> **TASK REQUIREMENTS**
In the listing below, start your output at the line with "namespace Sys2Proof.Machine" and end it after the line with "w.tb * 2 ^ 79", copying every line exactly.
_ _ _ _
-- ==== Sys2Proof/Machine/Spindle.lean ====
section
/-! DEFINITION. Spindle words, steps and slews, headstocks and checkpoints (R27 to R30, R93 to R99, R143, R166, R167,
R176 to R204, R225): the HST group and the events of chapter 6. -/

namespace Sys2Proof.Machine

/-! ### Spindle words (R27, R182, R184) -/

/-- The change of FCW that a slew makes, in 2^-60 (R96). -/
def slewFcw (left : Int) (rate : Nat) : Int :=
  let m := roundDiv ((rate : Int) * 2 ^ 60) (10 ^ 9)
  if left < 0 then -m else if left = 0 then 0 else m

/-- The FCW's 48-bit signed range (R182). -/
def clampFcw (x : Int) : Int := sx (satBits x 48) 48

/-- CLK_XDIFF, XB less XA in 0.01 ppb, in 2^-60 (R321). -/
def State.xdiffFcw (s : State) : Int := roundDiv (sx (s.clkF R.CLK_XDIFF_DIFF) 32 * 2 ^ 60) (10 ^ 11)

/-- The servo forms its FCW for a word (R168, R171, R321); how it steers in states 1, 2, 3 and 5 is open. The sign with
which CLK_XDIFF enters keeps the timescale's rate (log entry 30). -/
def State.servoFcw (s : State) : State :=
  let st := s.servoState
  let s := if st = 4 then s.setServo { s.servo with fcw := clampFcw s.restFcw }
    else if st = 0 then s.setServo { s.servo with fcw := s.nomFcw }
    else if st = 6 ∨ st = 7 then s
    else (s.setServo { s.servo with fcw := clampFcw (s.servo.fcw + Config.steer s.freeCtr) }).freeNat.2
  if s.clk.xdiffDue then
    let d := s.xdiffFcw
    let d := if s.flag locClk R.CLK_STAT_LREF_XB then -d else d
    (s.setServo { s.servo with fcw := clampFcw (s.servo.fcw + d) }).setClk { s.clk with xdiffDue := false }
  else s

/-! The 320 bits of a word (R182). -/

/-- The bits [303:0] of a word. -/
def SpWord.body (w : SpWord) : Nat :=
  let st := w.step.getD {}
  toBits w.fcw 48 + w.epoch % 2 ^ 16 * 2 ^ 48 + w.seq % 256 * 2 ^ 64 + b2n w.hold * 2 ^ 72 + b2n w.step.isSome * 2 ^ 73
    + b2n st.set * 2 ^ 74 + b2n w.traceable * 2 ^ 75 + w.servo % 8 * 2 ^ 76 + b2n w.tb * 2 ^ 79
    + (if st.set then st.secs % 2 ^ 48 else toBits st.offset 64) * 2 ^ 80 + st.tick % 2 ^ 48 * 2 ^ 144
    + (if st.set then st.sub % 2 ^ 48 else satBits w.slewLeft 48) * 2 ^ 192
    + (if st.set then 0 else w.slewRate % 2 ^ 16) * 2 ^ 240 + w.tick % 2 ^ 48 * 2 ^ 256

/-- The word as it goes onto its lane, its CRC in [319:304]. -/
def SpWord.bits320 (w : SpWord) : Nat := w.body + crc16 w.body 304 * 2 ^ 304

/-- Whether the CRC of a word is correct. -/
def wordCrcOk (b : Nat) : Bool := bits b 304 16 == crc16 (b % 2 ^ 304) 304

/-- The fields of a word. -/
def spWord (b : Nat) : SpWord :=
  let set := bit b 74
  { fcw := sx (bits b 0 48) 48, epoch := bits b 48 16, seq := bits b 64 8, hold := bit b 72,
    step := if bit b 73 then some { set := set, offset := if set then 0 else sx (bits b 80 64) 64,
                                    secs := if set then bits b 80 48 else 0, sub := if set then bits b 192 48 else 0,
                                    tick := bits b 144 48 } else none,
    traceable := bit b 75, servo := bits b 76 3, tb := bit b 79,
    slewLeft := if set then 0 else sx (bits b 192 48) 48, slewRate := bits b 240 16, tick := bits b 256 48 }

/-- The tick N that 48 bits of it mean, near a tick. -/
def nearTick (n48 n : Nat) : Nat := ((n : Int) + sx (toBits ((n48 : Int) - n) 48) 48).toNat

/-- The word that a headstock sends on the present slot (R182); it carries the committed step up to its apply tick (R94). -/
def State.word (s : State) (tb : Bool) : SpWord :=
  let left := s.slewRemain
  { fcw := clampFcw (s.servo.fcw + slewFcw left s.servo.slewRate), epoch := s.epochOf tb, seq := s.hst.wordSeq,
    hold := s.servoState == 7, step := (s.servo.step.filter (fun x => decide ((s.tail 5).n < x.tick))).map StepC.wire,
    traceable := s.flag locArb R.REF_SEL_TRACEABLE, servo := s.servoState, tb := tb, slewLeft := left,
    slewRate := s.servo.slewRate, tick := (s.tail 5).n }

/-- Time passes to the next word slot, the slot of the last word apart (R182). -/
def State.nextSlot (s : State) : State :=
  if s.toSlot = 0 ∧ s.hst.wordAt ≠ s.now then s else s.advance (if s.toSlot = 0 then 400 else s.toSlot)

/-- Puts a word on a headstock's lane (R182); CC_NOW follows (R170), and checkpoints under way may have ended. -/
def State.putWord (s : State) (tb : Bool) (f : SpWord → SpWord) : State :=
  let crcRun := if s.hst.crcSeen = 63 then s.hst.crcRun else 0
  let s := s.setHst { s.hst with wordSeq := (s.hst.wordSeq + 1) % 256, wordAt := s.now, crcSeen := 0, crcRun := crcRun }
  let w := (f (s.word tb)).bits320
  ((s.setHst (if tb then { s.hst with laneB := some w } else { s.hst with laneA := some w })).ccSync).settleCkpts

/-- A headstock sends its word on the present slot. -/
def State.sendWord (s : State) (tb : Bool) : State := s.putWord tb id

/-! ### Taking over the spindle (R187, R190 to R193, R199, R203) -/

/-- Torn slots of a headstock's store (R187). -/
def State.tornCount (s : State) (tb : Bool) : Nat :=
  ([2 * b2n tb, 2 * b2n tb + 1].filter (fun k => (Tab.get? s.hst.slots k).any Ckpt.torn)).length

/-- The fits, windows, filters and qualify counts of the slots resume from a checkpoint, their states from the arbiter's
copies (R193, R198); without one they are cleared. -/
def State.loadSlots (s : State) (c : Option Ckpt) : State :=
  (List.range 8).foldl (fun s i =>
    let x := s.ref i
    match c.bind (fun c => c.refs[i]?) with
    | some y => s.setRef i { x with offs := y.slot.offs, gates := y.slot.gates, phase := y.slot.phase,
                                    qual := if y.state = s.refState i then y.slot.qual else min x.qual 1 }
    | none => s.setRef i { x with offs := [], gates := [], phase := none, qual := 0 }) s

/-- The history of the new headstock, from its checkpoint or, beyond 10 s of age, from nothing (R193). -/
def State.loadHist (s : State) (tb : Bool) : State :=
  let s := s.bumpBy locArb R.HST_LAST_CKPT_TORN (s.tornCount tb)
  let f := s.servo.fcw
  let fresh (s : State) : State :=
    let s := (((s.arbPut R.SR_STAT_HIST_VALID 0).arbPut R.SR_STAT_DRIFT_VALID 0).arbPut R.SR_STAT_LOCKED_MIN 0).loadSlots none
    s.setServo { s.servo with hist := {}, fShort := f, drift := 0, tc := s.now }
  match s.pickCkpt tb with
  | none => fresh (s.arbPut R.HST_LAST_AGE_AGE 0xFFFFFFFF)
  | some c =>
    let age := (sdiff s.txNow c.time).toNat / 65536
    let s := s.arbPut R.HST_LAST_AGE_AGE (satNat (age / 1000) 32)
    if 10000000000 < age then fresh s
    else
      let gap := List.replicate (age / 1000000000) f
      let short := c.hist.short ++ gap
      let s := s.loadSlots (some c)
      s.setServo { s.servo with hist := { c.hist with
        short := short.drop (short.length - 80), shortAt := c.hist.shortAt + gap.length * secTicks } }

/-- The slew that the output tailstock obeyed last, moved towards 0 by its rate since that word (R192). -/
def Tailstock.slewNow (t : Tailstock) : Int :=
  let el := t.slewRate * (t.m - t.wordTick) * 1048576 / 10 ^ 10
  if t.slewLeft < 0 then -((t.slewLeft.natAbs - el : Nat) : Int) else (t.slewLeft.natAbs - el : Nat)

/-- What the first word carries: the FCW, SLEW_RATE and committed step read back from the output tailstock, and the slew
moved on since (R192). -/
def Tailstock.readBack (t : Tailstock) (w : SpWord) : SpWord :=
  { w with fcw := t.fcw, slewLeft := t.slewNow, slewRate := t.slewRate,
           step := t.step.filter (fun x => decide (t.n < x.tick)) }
_ _ _ _
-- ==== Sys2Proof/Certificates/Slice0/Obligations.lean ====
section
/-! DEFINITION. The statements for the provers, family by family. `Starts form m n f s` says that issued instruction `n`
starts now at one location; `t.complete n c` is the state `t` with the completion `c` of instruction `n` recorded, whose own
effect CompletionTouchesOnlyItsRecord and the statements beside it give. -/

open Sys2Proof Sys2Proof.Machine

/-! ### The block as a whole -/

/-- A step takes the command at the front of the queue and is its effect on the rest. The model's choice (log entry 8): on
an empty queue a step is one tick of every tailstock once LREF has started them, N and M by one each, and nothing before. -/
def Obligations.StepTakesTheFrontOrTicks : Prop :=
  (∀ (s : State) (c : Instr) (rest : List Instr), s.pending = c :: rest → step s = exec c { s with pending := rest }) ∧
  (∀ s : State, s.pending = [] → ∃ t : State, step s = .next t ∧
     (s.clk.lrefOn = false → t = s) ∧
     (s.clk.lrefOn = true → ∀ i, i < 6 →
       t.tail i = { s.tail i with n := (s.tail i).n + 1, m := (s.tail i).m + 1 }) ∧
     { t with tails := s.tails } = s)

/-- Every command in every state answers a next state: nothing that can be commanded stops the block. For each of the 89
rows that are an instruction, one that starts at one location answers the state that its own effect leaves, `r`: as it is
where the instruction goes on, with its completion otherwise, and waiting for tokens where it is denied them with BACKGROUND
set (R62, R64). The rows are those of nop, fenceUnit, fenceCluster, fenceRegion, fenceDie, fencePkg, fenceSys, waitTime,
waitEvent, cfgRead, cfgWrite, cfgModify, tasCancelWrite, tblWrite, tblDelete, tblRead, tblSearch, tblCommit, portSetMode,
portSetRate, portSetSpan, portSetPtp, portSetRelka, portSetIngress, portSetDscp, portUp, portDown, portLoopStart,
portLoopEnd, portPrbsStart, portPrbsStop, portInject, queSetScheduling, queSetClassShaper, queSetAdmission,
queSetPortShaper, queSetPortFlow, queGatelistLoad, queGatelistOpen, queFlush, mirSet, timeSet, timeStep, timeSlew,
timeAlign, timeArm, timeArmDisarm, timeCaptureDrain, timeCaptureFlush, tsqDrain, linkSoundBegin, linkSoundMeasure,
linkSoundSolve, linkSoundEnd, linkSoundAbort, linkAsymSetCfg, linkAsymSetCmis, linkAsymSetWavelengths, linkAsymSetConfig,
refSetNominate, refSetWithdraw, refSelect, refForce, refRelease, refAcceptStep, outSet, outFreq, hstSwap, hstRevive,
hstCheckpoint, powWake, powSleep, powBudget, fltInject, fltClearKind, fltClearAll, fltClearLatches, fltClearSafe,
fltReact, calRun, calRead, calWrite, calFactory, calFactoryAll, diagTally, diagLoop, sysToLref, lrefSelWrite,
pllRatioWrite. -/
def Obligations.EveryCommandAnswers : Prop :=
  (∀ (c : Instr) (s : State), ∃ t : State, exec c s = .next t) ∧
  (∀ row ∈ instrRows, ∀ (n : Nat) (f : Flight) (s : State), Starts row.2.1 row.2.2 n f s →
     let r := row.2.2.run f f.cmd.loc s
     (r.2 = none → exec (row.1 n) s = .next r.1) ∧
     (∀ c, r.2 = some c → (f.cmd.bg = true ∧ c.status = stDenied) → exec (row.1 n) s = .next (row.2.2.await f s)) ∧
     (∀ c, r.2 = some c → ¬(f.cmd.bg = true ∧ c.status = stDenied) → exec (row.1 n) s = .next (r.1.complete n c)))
_ _ _ _
> **ANSWER**
namespace Sys2Proof.Machine

/-! ### Spindle words (R27, R182, R184) -/

/-- The change of FCW that a slew makes, in 2^-60 (R96). -/
def slewFcw (left : Int) (rate : Nat) : Int :=
  let m := roundDiv ((rate : Int) * 2 ^ 60) (10 ^ 9)
  if left < 0 then -m else if left = 0 then 0 else m

/-- The FCW's 48-bit signed range (R182). -/
def clampFcw (x : Int) : Int := sx (satBits x 48) 48

/-- CLK_XDIFF, XB less XA in 0.01 ppb, in 2^-60 (R321). -/
def State.xdiffFcw (s : State) : Int := roundDiv (sx (s.clkF R.CLK_XDIFF_DIFF) 32 * 2 ^ 60) (10 ^ 11)

/-- The servo forms its FCW for a word (R168, R171, R321); how it steers in states 1, 2, 3 and 5 is open. The sign with
which CLK_XDIFF enters keeps the timescale's rate (log entry 30). -/
def State.servoFcw (s : State) : State :=
  let st := s.servoState
  let s := if st = 4 then s.setServo { s.servo with fcw := clampFcw s.restFcw }
    else if st = 0 then s.setServo { s.servo with fcw := s.nomFcw }
    else if st = 6 ∨ st = 7 then s
    else (s.setServo { s.servo with fcw := clampFcw (s.servo.fcw + Config.steer s.freeCtr) }).freeNat.2
  if s.clk.xdiffDue then
    let d := s.xdiffFcw
    let d := if s.flag locClk R.CLK_STAT_LREF_XB then -d else d
    (s.setServo { s.servo with fcw := clampFcw (s.servo.fcw + d) }).setClk { s.clk with xdiffDue := false }
  else s

/-! The 320 bits of a word (R182). -/

/-- The bits [303:0] of a word. -/
def SpWord.body (w : SpWord) : Nat :=
  let st := w.step.getD {}
  toBits w.fcw 48 + w.epoch % 2 ^ 16 * 2 ^ 48 + w.seq % 256 * 2 ^ 64 + b2n w.hold * 2 ^ 72 + b2n w.step.isSome * 2 ^ 73
    + b2n st.set * 2 ^ 74 + b2n w.traceable * 2 ^ 75 + w.servo % 8 * 2 ^ 76 + b2n w.tb * 2 ^ 79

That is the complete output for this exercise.